Saved entries —
'''
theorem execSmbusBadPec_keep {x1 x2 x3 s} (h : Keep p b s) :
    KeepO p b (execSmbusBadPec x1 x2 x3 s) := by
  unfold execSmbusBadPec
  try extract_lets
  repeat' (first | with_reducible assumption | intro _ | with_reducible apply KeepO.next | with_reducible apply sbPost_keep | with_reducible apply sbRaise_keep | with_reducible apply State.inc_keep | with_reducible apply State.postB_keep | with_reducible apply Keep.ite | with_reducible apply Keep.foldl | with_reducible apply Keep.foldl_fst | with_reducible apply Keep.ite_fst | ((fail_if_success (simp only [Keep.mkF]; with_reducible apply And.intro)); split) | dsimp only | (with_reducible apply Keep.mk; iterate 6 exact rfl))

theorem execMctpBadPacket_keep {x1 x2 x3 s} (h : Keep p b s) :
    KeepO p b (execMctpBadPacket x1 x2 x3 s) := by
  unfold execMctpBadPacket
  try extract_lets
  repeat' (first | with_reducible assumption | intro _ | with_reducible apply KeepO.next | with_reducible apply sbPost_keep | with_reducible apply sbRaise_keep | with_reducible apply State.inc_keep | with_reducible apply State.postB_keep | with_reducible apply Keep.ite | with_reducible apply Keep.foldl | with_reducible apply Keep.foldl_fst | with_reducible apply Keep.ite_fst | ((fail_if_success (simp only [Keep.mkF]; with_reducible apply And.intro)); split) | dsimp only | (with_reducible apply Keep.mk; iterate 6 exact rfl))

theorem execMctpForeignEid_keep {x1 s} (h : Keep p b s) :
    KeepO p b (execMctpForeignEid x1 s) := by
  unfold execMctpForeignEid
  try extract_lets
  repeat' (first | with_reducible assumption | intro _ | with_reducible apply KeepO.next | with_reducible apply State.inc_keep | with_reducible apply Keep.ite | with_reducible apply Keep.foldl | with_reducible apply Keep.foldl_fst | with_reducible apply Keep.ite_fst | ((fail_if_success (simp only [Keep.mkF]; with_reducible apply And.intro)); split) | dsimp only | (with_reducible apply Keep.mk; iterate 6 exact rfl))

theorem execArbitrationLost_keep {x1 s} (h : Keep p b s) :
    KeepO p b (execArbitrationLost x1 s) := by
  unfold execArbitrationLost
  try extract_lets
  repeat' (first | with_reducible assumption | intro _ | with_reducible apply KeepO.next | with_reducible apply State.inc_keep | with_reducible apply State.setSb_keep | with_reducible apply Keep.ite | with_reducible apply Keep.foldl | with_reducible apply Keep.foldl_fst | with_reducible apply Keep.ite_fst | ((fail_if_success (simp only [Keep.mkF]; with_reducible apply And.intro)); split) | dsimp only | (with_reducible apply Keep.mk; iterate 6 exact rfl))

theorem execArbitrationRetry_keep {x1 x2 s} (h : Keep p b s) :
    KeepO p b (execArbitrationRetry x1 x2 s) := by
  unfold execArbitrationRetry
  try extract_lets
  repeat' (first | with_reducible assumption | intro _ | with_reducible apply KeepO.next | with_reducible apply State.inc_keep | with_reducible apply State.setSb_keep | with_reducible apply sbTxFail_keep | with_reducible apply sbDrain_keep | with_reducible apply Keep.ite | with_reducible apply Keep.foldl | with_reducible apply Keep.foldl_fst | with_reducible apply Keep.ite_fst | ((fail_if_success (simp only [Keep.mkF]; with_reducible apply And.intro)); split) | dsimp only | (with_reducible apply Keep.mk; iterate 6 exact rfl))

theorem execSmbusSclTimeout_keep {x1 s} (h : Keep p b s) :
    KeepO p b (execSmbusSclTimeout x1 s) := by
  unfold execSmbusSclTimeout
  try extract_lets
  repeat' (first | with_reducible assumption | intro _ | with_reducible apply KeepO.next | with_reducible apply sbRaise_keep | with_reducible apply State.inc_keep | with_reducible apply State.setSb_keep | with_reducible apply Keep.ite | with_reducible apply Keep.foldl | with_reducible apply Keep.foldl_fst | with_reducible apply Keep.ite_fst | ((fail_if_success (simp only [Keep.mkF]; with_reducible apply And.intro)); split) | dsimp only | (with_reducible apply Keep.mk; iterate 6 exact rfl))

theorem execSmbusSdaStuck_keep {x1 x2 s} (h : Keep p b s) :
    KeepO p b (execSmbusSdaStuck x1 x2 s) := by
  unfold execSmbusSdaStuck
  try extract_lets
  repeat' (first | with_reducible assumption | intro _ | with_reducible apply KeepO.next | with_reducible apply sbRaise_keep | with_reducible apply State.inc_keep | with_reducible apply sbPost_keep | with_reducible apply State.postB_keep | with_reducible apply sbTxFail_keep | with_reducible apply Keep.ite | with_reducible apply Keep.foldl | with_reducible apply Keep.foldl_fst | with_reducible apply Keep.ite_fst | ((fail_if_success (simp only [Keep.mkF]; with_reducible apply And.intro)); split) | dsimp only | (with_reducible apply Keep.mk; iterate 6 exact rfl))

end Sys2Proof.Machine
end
'''
'''
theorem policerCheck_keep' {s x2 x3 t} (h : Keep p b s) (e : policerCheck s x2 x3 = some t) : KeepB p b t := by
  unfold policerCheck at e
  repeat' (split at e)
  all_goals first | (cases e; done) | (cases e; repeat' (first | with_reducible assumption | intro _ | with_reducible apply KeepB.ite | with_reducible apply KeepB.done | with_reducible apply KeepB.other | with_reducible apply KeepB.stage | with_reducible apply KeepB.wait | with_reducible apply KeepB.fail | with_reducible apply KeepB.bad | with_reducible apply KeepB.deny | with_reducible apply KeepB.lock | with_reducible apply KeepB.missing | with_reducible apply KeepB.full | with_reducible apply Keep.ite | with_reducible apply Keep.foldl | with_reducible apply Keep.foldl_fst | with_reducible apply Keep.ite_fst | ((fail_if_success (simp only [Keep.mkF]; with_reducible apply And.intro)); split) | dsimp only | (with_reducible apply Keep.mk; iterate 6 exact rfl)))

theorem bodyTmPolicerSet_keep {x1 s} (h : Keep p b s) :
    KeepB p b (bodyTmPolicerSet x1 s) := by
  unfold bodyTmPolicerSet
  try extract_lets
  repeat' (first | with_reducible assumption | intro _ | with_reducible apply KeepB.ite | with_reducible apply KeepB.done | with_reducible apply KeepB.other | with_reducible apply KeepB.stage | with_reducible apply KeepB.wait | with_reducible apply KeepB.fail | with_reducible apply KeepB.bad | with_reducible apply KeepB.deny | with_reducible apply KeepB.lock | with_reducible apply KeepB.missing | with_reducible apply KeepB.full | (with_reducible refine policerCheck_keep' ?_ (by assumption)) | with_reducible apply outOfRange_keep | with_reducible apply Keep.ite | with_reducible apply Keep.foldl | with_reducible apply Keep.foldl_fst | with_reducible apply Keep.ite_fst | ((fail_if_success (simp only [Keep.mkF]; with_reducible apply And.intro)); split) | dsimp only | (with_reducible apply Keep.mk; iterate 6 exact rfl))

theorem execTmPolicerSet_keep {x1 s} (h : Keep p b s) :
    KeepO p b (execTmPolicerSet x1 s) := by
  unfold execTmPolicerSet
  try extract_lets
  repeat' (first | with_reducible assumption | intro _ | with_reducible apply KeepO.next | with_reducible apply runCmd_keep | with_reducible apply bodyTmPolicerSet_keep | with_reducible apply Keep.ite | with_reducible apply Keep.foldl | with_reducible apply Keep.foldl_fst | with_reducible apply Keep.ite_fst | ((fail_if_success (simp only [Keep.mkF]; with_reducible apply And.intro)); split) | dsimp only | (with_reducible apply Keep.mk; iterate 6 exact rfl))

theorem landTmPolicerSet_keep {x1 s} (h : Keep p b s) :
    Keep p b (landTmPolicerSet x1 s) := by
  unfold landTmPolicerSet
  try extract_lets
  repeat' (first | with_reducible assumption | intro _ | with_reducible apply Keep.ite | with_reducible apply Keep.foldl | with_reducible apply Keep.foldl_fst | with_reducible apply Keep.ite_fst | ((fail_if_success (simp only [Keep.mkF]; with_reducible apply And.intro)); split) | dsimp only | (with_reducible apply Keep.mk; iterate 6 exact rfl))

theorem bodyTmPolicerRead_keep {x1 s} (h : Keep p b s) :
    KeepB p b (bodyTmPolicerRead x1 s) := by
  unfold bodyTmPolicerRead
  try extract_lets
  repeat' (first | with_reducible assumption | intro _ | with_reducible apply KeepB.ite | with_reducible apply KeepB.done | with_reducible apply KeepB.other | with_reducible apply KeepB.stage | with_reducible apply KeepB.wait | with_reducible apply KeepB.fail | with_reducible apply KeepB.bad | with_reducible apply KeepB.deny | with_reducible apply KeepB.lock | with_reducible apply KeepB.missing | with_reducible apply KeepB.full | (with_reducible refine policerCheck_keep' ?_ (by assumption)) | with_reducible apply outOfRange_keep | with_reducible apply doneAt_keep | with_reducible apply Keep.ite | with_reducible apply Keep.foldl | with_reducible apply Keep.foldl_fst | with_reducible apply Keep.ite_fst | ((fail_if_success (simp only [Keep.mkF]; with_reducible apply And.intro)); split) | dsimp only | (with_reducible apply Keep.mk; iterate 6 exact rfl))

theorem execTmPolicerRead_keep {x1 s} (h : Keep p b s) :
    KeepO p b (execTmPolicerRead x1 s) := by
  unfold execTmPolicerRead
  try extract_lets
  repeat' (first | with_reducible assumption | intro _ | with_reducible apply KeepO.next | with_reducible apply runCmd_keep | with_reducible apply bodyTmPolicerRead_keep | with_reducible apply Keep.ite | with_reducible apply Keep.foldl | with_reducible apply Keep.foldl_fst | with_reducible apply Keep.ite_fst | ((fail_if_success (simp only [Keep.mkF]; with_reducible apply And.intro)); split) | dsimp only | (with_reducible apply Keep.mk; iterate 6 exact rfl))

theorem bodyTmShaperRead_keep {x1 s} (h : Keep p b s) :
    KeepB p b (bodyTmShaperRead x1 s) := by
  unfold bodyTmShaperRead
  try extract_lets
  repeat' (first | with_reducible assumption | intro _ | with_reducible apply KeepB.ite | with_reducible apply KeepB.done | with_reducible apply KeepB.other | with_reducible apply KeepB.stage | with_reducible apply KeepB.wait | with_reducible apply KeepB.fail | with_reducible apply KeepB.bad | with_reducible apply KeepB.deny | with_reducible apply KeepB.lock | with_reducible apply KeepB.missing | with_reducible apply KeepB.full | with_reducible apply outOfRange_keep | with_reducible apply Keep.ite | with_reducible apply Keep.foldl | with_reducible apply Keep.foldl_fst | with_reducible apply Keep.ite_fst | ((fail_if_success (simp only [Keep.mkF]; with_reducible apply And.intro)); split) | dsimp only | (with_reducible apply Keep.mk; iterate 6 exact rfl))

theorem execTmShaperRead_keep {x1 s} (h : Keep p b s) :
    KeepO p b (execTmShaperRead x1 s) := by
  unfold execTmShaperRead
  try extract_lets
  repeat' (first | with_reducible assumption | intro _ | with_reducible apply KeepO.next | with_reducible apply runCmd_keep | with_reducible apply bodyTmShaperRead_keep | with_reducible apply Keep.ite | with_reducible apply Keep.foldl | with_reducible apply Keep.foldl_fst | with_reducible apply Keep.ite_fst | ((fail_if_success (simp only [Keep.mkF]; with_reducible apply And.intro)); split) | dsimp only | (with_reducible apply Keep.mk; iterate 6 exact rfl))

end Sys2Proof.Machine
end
'''
'''
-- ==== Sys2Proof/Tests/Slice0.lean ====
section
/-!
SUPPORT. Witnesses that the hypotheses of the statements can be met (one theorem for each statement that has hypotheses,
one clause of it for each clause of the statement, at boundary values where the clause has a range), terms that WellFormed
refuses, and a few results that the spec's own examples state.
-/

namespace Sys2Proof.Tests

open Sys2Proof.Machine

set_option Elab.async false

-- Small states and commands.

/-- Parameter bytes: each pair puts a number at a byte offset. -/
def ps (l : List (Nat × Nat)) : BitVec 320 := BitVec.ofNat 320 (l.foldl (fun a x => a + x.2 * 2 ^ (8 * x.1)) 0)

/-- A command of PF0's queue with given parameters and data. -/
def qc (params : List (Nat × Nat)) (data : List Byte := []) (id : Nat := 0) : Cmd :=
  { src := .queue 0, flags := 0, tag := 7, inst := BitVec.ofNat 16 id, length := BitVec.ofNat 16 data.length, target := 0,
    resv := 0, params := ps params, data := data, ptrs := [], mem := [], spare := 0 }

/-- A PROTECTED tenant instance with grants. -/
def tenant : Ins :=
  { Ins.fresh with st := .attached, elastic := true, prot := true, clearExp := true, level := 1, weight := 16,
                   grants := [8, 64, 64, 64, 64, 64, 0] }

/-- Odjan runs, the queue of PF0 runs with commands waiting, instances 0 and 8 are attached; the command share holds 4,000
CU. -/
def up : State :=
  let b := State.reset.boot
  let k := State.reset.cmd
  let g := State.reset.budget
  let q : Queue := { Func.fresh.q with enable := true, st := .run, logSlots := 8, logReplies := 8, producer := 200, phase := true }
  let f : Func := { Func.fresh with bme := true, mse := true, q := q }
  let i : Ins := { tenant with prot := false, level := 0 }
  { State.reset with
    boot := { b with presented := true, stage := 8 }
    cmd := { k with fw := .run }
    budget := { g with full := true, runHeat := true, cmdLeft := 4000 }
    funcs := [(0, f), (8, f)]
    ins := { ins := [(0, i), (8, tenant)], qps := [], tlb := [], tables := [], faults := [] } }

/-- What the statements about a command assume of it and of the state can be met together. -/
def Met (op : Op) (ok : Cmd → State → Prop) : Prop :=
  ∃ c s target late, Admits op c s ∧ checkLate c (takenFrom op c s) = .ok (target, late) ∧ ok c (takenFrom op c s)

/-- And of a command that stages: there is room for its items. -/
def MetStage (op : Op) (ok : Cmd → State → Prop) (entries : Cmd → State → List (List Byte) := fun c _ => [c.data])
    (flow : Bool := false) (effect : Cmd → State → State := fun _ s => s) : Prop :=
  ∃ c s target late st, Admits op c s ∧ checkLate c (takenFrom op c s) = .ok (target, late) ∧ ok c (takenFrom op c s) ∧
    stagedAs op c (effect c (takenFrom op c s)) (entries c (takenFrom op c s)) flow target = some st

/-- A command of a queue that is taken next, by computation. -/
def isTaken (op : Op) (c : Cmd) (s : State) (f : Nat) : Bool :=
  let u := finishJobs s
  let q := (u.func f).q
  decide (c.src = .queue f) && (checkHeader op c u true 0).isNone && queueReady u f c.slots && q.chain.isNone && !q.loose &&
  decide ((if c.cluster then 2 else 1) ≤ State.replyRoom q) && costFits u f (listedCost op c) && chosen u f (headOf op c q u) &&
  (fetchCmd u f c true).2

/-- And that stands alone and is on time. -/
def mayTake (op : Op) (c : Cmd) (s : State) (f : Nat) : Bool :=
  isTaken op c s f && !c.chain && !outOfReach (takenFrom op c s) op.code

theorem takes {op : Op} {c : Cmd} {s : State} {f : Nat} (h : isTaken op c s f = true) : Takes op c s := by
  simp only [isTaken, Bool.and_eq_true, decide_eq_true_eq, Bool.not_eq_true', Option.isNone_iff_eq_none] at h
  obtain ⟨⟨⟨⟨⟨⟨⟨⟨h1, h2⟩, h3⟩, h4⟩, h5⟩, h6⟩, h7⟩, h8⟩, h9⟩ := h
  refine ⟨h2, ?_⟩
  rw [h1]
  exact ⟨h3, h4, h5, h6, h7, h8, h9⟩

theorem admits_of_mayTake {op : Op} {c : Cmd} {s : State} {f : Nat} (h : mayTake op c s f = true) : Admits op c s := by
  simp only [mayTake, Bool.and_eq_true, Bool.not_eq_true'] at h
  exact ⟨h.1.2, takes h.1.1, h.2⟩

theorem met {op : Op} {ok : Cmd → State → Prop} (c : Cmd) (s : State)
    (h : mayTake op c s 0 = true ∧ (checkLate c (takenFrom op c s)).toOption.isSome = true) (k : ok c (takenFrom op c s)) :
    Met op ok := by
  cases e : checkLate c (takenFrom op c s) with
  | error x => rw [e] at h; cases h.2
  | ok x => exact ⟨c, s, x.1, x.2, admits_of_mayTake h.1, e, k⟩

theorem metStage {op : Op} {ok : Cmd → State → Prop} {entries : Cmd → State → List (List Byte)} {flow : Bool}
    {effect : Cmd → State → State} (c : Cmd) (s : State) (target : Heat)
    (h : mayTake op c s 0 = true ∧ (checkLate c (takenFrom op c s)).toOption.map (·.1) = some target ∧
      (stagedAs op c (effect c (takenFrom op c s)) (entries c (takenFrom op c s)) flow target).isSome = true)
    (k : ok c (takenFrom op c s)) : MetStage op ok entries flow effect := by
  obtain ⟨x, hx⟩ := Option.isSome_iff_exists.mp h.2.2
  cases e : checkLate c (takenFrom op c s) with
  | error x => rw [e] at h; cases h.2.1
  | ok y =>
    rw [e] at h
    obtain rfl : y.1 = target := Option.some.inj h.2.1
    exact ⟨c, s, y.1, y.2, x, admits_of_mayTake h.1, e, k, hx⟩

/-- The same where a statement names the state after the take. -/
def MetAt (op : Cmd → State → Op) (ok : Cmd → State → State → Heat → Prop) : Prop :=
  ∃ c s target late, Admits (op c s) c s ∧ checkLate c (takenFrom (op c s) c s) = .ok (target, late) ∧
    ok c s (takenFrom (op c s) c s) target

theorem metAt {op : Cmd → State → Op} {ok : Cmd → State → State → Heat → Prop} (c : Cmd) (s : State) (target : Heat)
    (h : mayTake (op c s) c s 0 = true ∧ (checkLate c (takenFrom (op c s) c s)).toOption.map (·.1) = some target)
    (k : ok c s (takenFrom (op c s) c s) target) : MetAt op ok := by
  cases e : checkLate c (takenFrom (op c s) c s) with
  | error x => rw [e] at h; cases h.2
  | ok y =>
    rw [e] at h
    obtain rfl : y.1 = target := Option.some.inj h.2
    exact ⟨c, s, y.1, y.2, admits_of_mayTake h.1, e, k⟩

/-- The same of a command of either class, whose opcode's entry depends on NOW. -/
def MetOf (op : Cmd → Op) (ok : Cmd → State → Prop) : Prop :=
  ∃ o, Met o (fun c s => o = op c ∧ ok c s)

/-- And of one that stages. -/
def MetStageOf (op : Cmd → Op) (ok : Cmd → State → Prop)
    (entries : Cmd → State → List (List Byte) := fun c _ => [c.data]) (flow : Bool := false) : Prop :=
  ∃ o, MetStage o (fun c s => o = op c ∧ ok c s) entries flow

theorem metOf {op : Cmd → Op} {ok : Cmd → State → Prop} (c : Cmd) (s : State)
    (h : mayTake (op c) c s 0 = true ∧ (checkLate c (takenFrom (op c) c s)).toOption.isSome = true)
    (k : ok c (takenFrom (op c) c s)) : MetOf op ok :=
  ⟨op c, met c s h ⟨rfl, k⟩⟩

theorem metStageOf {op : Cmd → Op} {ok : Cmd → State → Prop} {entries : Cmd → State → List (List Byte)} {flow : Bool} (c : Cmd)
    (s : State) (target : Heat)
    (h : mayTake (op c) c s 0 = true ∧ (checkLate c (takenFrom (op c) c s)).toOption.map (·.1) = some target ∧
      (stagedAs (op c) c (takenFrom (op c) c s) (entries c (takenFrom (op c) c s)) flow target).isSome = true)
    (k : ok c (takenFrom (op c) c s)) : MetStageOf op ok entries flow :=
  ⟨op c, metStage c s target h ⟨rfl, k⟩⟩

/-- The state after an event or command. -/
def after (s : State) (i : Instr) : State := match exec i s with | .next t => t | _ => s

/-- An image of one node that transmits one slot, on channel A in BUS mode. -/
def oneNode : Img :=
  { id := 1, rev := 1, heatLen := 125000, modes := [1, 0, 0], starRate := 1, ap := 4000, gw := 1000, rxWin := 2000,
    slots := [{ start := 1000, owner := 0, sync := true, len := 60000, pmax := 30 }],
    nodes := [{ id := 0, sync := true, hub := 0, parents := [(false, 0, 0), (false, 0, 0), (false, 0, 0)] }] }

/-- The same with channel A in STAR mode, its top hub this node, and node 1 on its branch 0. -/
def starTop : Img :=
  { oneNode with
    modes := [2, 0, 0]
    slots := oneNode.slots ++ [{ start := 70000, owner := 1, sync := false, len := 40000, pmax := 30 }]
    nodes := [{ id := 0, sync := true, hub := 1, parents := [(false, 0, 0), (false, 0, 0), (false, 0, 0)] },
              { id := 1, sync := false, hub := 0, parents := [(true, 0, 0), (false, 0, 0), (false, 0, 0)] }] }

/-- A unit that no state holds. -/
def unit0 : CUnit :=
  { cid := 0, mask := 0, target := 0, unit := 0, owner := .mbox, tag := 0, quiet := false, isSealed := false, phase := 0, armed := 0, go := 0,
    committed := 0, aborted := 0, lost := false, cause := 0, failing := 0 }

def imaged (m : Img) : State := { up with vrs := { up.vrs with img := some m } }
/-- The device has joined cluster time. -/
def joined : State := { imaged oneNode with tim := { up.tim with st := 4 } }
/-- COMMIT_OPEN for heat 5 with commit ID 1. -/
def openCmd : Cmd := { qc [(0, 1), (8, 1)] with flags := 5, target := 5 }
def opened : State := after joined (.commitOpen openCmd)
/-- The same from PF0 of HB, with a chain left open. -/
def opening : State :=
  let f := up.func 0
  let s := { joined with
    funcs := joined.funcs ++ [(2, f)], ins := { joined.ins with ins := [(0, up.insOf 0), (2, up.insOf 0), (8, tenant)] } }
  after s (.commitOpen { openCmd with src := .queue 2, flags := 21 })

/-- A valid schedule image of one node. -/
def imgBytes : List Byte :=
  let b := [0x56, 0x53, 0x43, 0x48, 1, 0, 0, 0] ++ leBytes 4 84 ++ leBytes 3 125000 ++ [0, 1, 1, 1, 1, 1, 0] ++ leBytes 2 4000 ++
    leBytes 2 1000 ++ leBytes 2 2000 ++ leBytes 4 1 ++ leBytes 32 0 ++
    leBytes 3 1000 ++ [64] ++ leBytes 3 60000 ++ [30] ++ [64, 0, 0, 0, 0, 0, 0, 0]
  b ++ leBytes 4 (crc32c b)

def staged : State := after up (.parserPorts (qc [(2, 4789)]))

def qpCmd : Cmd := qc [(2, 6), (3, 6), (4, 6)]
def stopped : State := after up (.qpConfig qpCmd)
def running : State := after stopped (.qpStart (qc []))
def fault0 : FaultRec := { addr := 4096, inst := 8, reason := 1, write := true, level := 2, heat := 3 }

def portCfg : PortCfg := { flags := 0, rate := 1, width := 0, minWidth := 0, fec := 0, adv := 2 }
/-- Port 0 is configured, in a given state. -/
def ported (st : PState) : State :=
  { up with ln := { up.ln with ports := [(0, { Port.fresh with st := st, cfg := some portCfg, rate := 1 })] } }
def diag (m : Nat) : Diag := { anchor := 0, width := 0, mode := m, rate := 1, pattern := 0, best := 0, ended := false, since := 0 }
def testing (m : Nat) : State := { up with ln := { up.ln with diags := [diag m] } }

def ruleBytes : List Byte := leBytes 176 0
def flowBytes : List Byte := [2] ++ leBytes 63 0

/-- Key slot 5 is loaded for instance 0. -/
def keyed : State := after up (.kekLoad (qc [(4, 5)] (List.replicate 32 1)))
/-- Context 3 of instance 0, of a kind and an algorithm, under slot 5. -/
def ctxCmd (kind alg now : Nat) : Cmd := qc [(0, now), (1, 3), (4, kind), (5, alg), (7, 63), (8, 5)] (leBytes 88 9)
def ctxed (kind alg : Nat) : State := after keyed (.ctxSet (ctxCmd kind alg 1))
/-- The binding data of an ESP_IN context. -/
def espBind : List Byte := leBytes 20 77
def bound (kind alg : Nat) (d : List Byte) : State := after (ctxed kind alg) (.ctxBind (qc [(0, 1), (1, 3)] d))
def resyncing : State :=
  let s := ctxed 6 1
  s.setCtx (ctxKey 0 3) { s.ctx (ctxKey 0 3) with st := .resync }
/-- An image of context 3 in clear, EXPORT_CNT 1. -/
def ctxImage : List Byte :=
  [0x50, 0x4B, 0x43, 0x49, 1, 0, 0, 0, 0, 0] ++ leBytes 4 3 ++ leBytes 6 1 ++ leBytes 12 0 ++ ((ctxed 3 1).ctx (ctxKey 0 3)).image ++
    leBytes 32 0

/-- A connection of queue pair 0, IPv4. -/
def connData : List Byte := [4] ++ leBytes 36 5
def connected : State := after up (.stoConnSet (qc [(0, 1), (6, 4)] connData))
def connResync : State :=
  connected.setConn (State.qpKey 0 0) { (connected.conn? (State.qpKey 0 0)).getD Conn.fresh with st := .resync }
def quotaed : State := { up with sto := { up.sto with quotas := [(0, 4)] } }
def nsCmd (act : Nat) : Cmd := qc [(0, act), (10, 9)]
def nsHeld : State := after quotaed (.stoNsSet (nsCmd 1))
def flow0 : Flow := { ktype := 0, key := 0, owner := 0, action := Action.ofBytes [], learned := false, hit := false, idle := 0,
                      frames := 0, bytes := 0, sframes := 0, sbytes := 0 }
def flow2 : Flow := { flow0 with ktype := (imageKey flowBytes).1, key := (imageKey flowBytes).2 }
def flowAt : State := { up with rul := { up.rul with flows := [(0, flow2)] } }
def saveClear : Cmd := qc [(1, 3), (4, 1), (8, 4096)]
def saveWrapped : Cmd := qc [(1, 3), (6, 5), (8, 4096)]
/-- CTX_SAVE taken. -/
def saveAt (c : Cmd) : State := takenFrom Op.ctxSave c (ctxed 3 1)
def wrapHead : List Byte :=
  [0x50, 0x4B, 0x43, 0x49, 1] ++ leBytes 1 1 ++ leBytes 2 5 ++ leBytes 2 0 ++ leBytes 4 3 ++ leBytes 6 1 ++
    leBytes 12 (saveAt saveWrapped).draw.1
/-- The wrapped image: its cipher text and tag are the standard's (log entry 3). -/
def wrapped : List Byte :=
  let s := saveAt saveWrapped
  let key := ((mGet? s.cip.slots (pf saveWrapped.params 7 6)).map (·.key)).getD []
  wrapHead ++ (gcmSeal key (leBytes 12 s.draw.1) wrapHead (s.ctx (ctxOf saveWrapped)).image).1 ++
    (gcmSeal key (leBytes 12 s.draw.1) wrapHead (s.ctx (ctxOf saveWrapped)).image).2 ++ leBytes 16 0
'''
About this task —
Look above for the line holding "leBytes 12 (saveAt saveWrapped).draw.1". Print it and every line after it, exactly, through the line holding "leBytes 16 0".

Finished exercise —
    leBytes 12 (saveAt saveWrapped).draw.1
/-- The wrapped image: its cipher text and tag are the standard's (log entry 3). -/
def wrapped : List Byte :=
  let s := saveAt saveWrapped
  let key := ((mGet? s.cip.slots (pf saveWrapped.params 7 6)).map (·.key)).getD []
  wrapHead ++ (gcmSeal key (leBytes 12 s.draw.1) wrapHead (s.ctx (ctxOf saveWrapped)).image).1 ++
    (gcmSeal key (leBytes 12 s.draw.1) wrapHead (s.ctx (ctxOf saveWrapped)).image).2 ++ leBytes 16 0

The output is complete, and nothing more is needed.